Aim of the task> Below, find each line holding "code" and state how many there are, using the number alone.

--- Recorded information ---

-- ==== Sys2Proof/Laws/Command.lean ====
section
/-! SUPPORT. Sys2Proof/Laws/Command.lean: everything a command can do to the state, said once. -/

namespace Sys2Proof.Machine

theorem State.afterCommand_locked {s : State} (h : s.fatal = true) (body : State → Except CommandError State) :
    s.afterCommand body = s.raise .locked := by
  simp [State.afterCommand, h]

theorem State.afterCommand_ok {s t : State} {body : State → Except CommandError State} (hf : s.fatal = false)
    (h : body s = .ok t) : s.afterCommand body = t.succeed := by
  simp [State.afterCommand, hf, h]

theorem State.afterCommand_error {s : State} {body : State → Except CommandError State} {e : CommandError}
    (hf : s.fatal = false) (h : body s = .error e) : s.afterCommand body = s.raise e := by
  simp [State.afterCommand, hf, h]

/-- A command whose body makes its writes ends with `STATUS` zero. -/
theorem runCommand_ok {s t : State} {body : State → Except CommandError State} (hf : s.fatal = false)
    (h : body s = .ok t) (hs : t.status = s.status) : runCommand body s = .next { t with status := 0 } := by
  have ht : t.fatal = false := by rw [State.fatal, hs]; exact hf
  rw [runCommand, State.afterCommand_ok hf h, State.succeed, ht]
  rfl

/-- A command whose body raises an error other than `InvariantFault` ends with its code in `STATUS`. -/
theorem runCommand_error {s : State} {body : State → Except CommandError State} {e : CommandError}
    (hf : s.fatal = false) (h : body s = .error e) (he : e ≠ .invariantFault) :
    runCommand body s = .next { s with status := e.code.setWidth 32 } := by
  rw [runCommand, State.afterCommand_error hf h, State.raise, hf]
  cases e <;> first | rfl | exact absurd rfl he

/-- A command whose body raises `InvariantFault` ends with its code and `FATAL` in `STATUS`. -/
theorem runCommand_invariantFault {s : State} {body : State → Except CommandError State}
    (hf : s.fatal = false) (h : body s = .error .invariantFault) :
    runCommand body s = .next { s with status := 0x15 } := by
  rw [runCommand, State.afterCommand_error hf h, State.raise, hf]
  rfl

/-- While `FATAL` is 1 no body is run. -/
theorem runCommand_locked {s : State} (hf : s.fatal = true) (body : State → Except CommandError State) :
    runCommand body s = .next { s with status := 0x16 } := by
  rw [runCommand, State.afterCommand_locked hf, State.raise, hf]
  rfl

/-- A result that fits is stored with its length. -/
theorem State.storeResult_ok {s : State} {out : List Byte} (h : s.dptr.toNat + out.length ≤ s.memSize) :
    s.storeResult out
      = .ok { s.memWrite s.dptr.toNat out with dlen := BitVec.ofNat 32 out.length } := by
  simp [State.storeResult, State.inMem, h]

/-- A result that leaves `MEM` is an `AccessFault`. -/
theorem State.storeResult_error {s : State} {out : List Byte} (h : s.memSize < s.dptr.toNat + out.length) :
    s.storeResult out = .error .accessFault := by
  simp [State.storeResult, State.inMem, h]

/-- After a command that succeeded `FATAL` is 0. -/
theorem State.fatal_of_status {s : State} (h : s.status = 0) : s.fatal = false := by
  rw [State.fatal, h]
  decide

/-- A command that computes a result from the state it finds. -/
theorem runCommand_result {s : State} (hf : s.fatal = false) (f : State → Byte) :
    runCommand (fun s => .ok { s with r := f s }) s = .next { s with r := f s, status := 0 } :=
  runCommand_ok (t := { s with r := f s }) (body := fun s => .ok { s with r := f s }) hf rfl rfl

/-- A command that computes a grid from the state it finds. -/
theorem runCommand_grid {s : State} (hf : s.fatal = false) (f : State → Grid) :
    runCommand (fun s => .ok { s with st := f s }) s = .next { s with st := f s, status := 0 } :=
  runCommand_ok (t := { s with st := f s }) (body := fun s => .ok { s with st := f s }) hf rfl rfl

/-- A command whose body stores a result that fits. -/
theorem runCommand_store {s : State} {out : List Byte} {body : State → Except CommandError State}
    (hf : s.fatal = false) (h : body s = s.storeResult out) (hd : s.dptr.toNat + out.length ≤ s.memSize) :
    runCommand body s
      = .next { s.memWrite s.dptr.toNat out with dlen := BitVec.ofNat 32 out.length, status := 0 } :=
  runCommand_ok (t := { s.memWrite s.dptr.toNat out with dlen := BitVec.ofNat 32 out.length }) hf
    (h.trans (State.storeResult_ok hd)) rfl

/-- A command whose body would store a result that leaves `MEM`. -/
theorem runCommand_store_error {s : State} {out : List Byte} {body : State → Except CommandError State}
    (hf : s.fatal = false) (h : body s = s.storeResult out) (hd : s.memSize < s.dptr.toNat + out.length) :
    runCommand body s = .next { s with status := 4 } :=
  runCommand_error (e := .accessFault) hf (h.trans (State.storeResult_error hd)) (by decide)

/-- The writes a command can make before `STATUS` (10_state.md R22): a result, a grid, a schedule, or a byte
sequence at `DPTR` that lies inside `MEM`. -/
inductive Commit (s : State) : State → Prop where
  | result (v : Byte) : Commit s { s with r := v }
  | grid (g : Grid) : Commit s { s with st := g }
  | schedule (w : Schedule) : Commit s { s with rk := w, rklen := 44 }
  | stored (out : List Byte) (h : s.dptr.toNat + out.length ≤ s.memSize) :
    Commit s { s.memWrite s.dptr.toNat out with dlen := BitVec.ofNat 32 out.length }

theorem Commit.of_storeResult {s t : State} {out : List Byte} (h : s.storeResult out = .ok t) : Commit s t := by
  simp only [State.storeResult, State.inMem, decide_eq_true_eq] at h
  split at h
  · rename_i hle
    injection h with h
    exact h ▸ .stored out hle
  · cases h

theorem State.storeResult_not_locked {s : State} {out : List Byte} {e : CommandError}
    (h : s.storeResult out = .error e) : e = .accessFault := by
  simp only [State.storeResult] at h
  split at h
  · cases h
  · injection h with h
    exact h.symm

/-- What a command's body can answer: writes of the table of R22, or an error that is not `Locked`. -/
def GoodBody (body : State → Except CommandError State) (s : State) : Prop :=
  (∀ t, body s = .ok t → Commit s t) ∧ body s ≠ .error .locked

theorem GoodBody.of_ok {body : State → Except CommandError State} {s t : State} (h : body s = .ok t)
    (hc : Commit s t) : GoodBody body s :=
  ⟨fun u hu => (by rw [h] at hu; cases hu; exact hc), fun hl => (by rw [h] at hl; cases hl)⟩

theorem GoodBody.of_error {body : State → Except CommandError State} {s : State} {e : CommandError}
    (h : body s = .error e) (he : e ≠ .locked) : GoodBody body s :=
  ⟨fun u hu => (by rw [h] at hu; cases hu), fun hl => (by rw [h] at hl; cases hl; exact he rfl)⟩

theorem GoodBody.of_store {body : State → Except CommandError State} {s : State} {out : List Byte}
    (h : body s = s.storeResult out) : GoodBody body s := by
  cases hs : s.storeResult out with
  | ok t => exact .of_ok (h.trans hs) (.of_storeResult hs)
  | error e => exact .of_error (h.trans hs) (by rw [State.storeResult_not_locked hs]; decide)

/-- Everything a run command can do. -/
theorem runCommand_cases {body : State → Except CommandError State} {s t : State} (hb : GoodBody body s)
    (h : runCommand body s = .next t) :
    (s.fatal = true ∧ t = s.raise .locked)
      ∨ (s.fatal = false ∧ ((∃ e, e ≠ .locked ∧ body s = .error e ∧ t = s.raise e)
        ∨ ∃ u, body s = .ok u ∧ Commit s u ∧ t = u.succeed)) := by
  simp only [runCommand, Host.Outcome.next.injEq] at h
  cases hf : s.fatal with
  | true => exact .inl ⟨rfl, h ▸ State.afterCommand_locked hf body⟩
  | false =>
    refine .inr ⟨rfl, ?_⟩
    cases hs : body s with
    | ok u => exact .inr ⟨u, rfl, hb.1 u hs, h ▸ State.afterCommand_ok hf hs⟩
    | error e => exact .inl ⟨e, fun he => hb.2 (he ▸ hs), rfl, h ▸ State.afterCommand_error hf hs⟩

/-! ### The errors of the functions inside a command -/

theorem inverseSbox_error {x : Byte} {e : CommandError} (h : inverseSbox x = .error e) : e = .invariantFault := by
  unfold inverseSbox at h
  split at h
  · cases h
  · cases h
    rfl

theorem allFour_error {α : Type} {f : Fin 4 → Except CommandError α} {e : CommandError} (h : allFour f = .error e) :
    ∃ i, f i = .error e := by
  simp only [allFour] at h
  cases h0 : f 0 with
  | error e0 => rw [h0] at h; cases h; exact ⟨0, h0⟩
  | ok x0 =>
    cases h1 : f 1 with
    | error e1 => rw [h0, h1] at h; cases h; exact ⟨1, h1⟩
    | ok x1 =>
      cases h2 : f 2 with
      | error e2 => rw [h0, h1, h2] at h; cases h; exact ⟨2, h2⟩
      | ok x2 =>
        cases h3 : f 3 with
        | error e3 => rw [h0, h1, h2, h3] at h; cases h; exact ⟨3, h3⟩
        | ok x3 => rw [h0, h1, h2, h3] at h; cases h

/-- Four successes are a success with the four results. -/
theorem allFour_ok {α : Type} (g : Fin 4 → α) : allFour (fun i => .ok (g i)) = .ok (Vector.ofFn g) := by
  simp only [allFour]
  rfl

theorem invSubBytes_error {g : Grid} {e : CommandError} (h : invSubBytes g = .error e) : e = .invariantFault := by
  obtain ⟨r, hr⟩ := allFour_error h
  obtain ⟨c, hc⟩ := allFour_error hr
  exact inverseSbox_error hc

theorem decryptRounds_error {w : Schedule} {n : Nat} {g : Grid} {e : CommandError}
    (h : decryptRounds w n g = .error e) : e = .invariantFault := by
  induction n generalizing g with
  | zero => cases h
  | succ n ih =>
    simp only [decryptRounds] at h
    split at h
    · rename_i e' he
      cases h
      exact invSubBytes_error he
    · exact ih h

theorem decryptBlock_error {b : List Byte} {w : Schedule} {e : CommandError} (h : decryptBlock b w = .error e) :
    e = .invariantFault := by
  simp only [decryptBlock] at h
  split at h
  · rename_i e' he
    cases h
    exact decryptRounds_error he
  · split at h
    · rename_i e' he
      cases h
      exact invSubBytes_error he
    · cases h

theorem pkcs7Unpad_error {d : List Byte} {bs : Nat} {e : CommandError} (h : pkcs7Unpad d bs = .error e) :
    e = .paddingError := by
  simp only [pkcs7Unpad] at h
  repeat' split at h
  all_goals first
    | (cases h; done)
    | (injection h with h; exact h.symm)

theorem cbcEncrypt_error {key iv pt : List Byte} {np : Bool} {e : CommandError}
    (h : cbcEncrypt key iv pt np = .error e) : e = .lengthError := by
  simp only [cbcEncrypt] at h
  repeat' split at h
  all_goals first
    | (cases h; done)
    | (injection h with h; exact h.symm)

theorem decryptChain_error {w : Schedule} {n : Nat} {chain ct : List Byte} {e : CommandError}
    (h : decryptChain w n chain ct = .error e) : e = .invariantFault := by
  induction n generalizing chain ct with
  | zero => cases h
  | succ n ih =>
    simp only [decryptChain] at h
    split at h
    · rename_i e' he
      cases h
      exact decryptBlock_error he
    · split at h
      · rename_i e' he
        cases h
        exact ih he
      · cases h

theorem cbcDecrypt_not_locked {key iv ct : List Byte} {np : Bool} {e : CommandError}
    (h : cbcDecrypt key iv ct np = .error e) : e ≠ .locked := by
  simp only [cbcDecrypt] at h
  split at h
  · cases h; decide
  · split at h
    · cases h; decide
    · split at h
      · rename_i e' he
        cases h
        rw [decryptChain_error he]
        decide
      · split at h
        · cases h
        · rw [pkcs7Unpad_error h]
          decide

---

Expected answer> 3